Forget the black actors who are regular cast members of hit shows. A few months back on “Buffy the Vampire Slayer” Giles greeted (and immediately went to bed with) a black girlfriend who came to visit. A recent New York Times piece on “Who Wants to Be a Millionaire” noted that the practice of showing the contestant’s partner in the audience hasn’t shied away from either interracial couples or gay ones. A couple of weeks ago in an offhand moment on “The Practice,” Michael Badalucco’s character admitted that growing up watching “Mannix” he had a crush on Mannix’s secretary, Peggy. He didn’t mention that she was played by a black actress (Gail Fisher), nor did he need to. You’re attracted to whom you’re attracted to.

I’m not so naive as to suggest that the popularity of black singers or writers or actors signals the end of racism. The great big-band leader Artie Shaw told a terrible story about touring the Deep South in the ’30s with Billie Holiday as the band’s featured singer. At one gig, after her scheduled number, the audience went wild, not wanting to let Holiday get away.
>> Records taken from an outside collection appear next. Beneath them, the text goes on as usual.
-- ==== Sys2Proof/Laws/State.lean ====
section
/-! SUPPORT. What each shared operation does to each field of the state, one lemma a field. -/

namespace Sys2Proof.Machine

/-! ## emit -/

@[simp] theorem emit_cfg (e : PortEvent) (s : State) : (emit e s).cfg = s.cfg := rfl
@[simp] theorem emit_ctrl (e : PortEvent) (s : State) : (emit e s).ctrl = s.ctrl := rfl
@[simp] theorem emit_done (e : PortEvent) (s : State) : (emit e s).done = s.done := rfl
@[simp] theorem emit_overrun (e : PortEvent) (s : State) : (emit e s).overrun = s.overrun := rfl
@[simp] theorem emit_errCode (e : PortEvent) (s : State) : (emit e s).errCode = s.errCode := rfl
@[simp] theorem emit_lockState (e : PortEvent) (s : State) : (emit e s).lockState = s.lockState := rfl
@[simp] theorem emit_lockDelsys (e : PortEvent) (s : State) : (emit e s).lockDelsys = s.lockDelsys := rfl
@[simp] theorem emit_errInfo (e : PortEvent) (s : State) : (emit e s).errInfo = s.errInfo := rfl
@[simp] theorem emit_args (e : PortEvent) (s : State) : (emit e s).args = s.args := rfl
@[simp] theorem emit_latch (e : PortEvent) (s : State) : (emit e s).latch = s.latch := rfl
@[simp] theorem emit_latchTsSerial (e : PortEvent) (s : State) : (emit e s).latchTsSerial = s.latchTsSerial := rfl
@[simp] theorem emit_latchXtal24 (e : PortEvent) (s : State) : (emit e s).latchXtal24 = s.latchXtal24 := rfl
@[simp] theorem emit_res (e : PortEvent) (s : State) : (emit e s).res = s.res := rfl
@[simp] theorem emit_seq (e : PortEvent) (s : State) : (emit e s).seq = s.seq := rfl
@[simp] theorem emit_pollIter (e : PortEvent) (s : State) : (emit e s).pollIter = s.pollIter := rfl
@[simp] theorem emit_waitLeft (e : PortEvent) (s : State) : (emit e s).waitLeft = s.waitLeft := rfl
@[simp] theorem emit_lastLockByte (e : PortEvent) (s : State) : (emit e s).lastLockByte = s.lastLockByte := rfl
@[simp] theorem emit_abortReq (e : PortEvent) (s : State) : (emit e s).abortReq = s.abortReq := rfl
@[simp] theorem emit_mclkKhz (e : PortEvent) (s : State) : (emit e s).mclkKhz = s.mclkKhz := rfl
@[simp] theorem emit_selIsi (e : PortEvent) (s : State) : (emit e s).selIsi = s.selIsi := rfl
@[simp] theorem emit_accErr (e : PortEvent) (s : State) : (emit e s).accErr = s.accErr := rfl
@[simp] theorem emit_accCnt (e : PortEvent) (s : State) : (emit e s).accCnt = s.accCnt := rfl
@[simp] theorem emit_tr (e : PortEvent) (s : State) : (emit e s).tr = s.tr := rfl
@[simp] theorem emit_plan (e : PortEvent) (s : State) : (emit e s).plan = s.plan := rfl
@[simp] theorem emit_running (e : PortEvent) (s : State) : (emit e s).running = s.running := rfl
@[simp] theorem emit_phase (e : PortEvent) (s : State) : (emit e s).phase = s.phase := rfl
@[simp] theorem emit_todo (e : PortEvent) (s : State) : (emit e s).todo = s.todo := rfl
@[simp] theorem emit_got (e : PortEvent) (s : State) : (emit e s).got = s.got := rfl
@[simp] theorem emit_orphan (e : PortEvent) (s : State) : (emit e s).orphan = s.orphan := rfl
@[simp] theorem emit_rstN (e : PortEvent) (s : State) : (emit e s).rstN = s.rstN := rfl
@[simp] theorem emit_chipReady (e : PortEvent) (s : State) : (emit e s).chipReady = s.chipReady := rfl
@[simp] theorem emit_chip (e : PortEvent) (s : State) : (emit e s).chip = s.chip := rfl
@[simp] theorem emit_inputs (e : PortEvent) (s : State) : (emit e s).inputs = s.inputs := rfl
@[simp] theorem emit_outputs (e : PortEvent) (s : State) : (emit e s).outputs = s.outputs ++ [e] := rfl

/-! ## deliver -/

@[simp] theorem deliver_cfg (t : Txn) (a : Answer) (s : State) : (deliver t a s).cfg = s.cfg := rfl
@[simp] theorem deliver_ctrl (t : Txn) (a : Answer) (s : State) : (deliver t a s).ctrl = s.ctrl := rfl
@[simp] theorem deliver_done (t : Txn) (a : Answer) (s : State) : (deliver t a s).done = s.done := rfl
@[simp] theorem deliver_overrun (t : Txn) (a : Answer) (s : State) : (deliver t a s).overrun = s.overrun := rfl
@[simp] theorem deliver_errCode (t : Txn) (a : Answer) (s : State) : (deliver t a s).errCode = s.errCode := rfl
@[simp] theorem deliver_lockState (t : Txn) (a : Answer) (s : State) : (deliver t a s).lockState = s.lockState := rfl
@[simp] theorem deliver_lockDelsys (t : Txn) (a : Answer) (s : State) : (deliver t a s).lockDelsys = s.lockDelsys := rfl
@[simp] theorem deliver_errInfo (t : Txn) (a : Answer) (s : State) : (deliver t a s).errInfo = s.errInfo := rfl
@[simp] theorem deliver_args (t : Txn) (a : Answer) (s : State) : (deliver t a s).args = s.args := rfl
@[simp] theorem deliver_latch (t : Txn) (a : Answer) (s : State) : (deliver t a s).latch = s.latch := rfl
@[simp] theorem deliver_latchTsSerial (t : Txn) (a : Answer) (s : State) : (deliver t a s).latchTsSerial = s.latchTsSerial := rfl
@[simp] theorem deliver_latchXtal24 (t : Txn) (a : Answer) (s : State) : (deliver t a s).latchXtal24 = s.latchXtal24 := rfl
@[simp] theorem deliver_res (t : Txn) (a : Answer) (s : State) : (deliver t a s).res = s.res := rfl
@[simp] theorem deliver_seq (t : Txn) (a : Answer) (s : State) : (deliver t a s).seq = s.seq := rfl
@[simp] theorem deliver_pollIter (t : Txn) (a : Answer) (s : State) : (deliver t a s).pollIter = s.pollIter := rfl
@[simp] theorem deliver_waitLeft (t : Txn) (a : Answer) (s : State) : (deliver t a s).waitLeft = s.waitLeft := rfl
@[simp] theorem deliver_lastLockByte (t : Txn) (a : Answer) (s : State) : (deliver t a s).lastLockByte = s.lastLockByte := rfl
@[simp] theorem deliver_abortReq (t : Txn) (a : Answer) (s : State) : (deliver t a s).abortReq = s.abortReq := rfl
@[simp] theorem deliver_mclkKhz (t : Txn) (a : Answer) (s : State) : (deliver t a s).mclkKhz = s.mclkKhz := rfl
@[simp] theorem deliver_selIsi (t : Txn) (a : Answer) (s : State) : (deliver t a s).selIsi = s.selIsi := rfl
@[simp] theorem deliver_accErr (t : Txn) (a : Answer) (s : State) : (deliver t a s).accErr = s.accErr := rfl
@[simp] theorem deliver_accCnt (t : Txn) (a : Answer) (s : State) : (deliver t a s).accCnt = s.accCnt := rfl
@[simp] theorem deliver_tr (t : Txn) (a : Answer) (s : State) : (deliver t a s).tr = s.tr := rfl
@[simp] theorem deliver_plan (t : Txn) (a : Answer) (s : State) : (deliver t a s).plan = s.plan := rfl
@[simp] theorem deliver_running (t : Txn) (a : Answer) (s : State) : (deliver t a s).running = s.running := rfl
@[simp] theorem deliver_phase (t : Txn) (a : Answer) (s : State) : (deliver t a s).phase = s.phase := rfl
@[simp] theorem deliver_todo (t : Txn) (a : Answer) (s : State) : (deliver t a s).todo = s.todo := rfl
@[simp] theorem deliver_got (t : Txn) (a : Answer) (s : State) : (deliver t a s).got = s.got := rfl
@[simp] theorem deliver_orphan (t : Txn) (a : Answer) (s : State) : (deliver t a s).orphan = s.orphan := rfl
@[simp] theorem deliver_rstN (t : Txn) (a : Answer) (s : State) : (deliver t a s).rstN = s.rstN := rfl
@[simp] theorem deliver_chipReady (t : Txn) (a : Answer) (s : State) : (deliver t a s).chipReady = s.chipReady := rfl
@[simp] theorem deliver_chip (t : Txn) (a : Answer) (s : State) : (deliver t a s).chip = Memory.storeAll (arrived t a) s.chip := rfl
@[simp] theorem deliver_inputs (t : Txn) (a : Answer) (s : State) : (deliver t a s).inputs = s.inputs := rfl
@[simp] theorem deliver_outputs (t : Txn) (a : Answer) (s : State) : (deliver t a s).outputs = s.outputs := rfl

/-! ## complete -/

@[simp] theorem complete_cfg (r : Vector Word 8) (s : State) : (complete r s).cfg = s.cfg := rfl
@[simp] theorem complete_ctrl (r : Vector Word 8) (s : State) : (complete r s).ctrl = s.ctrl := rfl
@[simp] theorem complete_done (r : Vector Word 8) (s : State) : (complete r s).done = true := rfl
@[simp] theorem complete_overrun (r : Vector Word 8) (s : State) : (complete r s).overrun = s.overrun := rfl
@[simp] theorem complete_errCode (r : Vector Word 8) (s : State) : (complete r s).errCode = .noError := rfl
@[simp] theorem complete_lockState (r : Vector Word 8) (s : State) : (complete r s).lockState = s.lockState := rfl
@[simp] theorem complete_lockDelsys (r : Vector Word 8) (s : State) : (complete r s).lockDelsys = s.lockDelsys := rfl
@[simp] theorem complete_errInfo (r : Vector Word 8) (s : State) : (complete r s).errInfo = s.errInfo := rfl
@[simp] theorem complete_args (r : Vector Word 8) (s : State) : (complete r s).args = s.args := rfl
@[simp] theorem complete_latch (r : Vector Word 8) (s : State) : (complete r s).latch = s.latch := rfl
@[simp] theorem complete_latchTsSerial (r : Vector Word 8) (s : State) : (complete r s).latchTsSerial = s.latchTsSerial := rfl
@[simp] theorem complete_latchXtal24 (r : Vector Word 8) (s : State) : (complete r s).latchXtal24 = s.latchXtal24 := rfl
@[simp] theorem complete_res (r : Vector Word 8) (s : State) : (complete r s).res = r := rfl
@[simp] theorem complete_seq (r : Vector Word 8) (s : State) : (complete r s).seq = .idle := rfl
@[simp] theorem complete_pollIter (r : Vector Word 8) (s : State) : (complete r s).pollIter = s.pollIter := rfl
@[simp] theorem complete_waitLeft (r : Vector Word 8) (s : State) : (complete r s).waitLeft = s.waitLeft := rfl
@[simp] theorem complete_lastLockByte (r : Vector Word 8) (s : State) : (complete r s).lastLockByte = s.lastLockByte := rfl
@[simp] theorem complete_abortReq (r : Vector Word 8) (s : State) : (complete r s).abortReq = false := rfl
@[simp] theorem complete_mclkKhz (r : Vector Word 8) (s : State) : (complete r s).mclkKhz = s.mclkKhz := rfl
@[simp] theorem complete_selIsi (r : Vector Word 8) (s : State) : (complete r s).selIsi = s.selIsi := rfl
@[simp] theorem complete_accErr (r : Vector Word 8) (s : State) : (complete r s).accErr = s.accErr := rfl
@[simp] theorem complete_accCnt (r : Vector Word 8) (s : State) : (complete r s).accCnt = s.accCnt := rfl
@[simp] theorem complete_tr (r : Vector Word 8) (s : State) : (complete r s).tr = s.tr := rfl
@[simp] theorem complete_plan (r : Vector Word 8) (s : State) : (complete r s).plan = s.plan := rfl
@[simp] theorem complete_running (r : Vector Word 8) (s : State) : (complete r s).running = none := rfl
@[simp] theorem complete_phase (r : Vector Word 8) (s : State) : (complete r s).phase = .idle := rfl
@[simp] theorem complete_todo (r : Vector Word 8) (s : State) : (complete r s).todo = [] := rfl
@[simp] theorem complete_got (r : Vector Word 8) (s : State) : (complete r s).got = [] := rfl
@[simp] theorem complete_orphan (r : Vector Word 8) (s : State) : (complete r s).orphan = s.orphan := rfl
@[simp] theorem complete_rstN (r : Vector Word 8) (s : State) : (complete r s).rstN = s.rstN := rfl
@[simp] theorem complete_chipReady (r : Vector Word 8) (s : State) : (complete r s).chipReady = s.chipReady := rfl
@[simp] theorem complete_chip (r : Vector Word 8) (s : State) : (complete r s).chip = s.chip := rfl
@[simp] theorem complete_inputs (r : Vector Word 8) (s : State) : (complete r s).inputs = s.inputs := rfl
@[simp] theorem complete_outputs (r : Vector Word 8) (s : State) : (complete r s).outputs = s.outputs := rfl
One guy down front yelled, “Have the nigger wench sing another one!” and simply didn’t understand it when Holiday talked back to him.

But the no-longer-token presence of blacks in mainstream pop culture has to count for some progress, though it hasn’t yet quelled movie squeamishness at showing black and white people falling in love or into bed. That reluctance refuses to recognize a basic reality of a world where the sight of black and white couples is more prevalent than ever. And it’s also blind to the fact that most of us go to the movies for pleasure and don’t much care where it comes from. When the pleasure principle is shortchanged, either by not giving good actors the roles they deserve or by keeping apart the ones whose star power draws them together, it doesn’t matter how good our seats are. We’ve all been relegated to the balcony.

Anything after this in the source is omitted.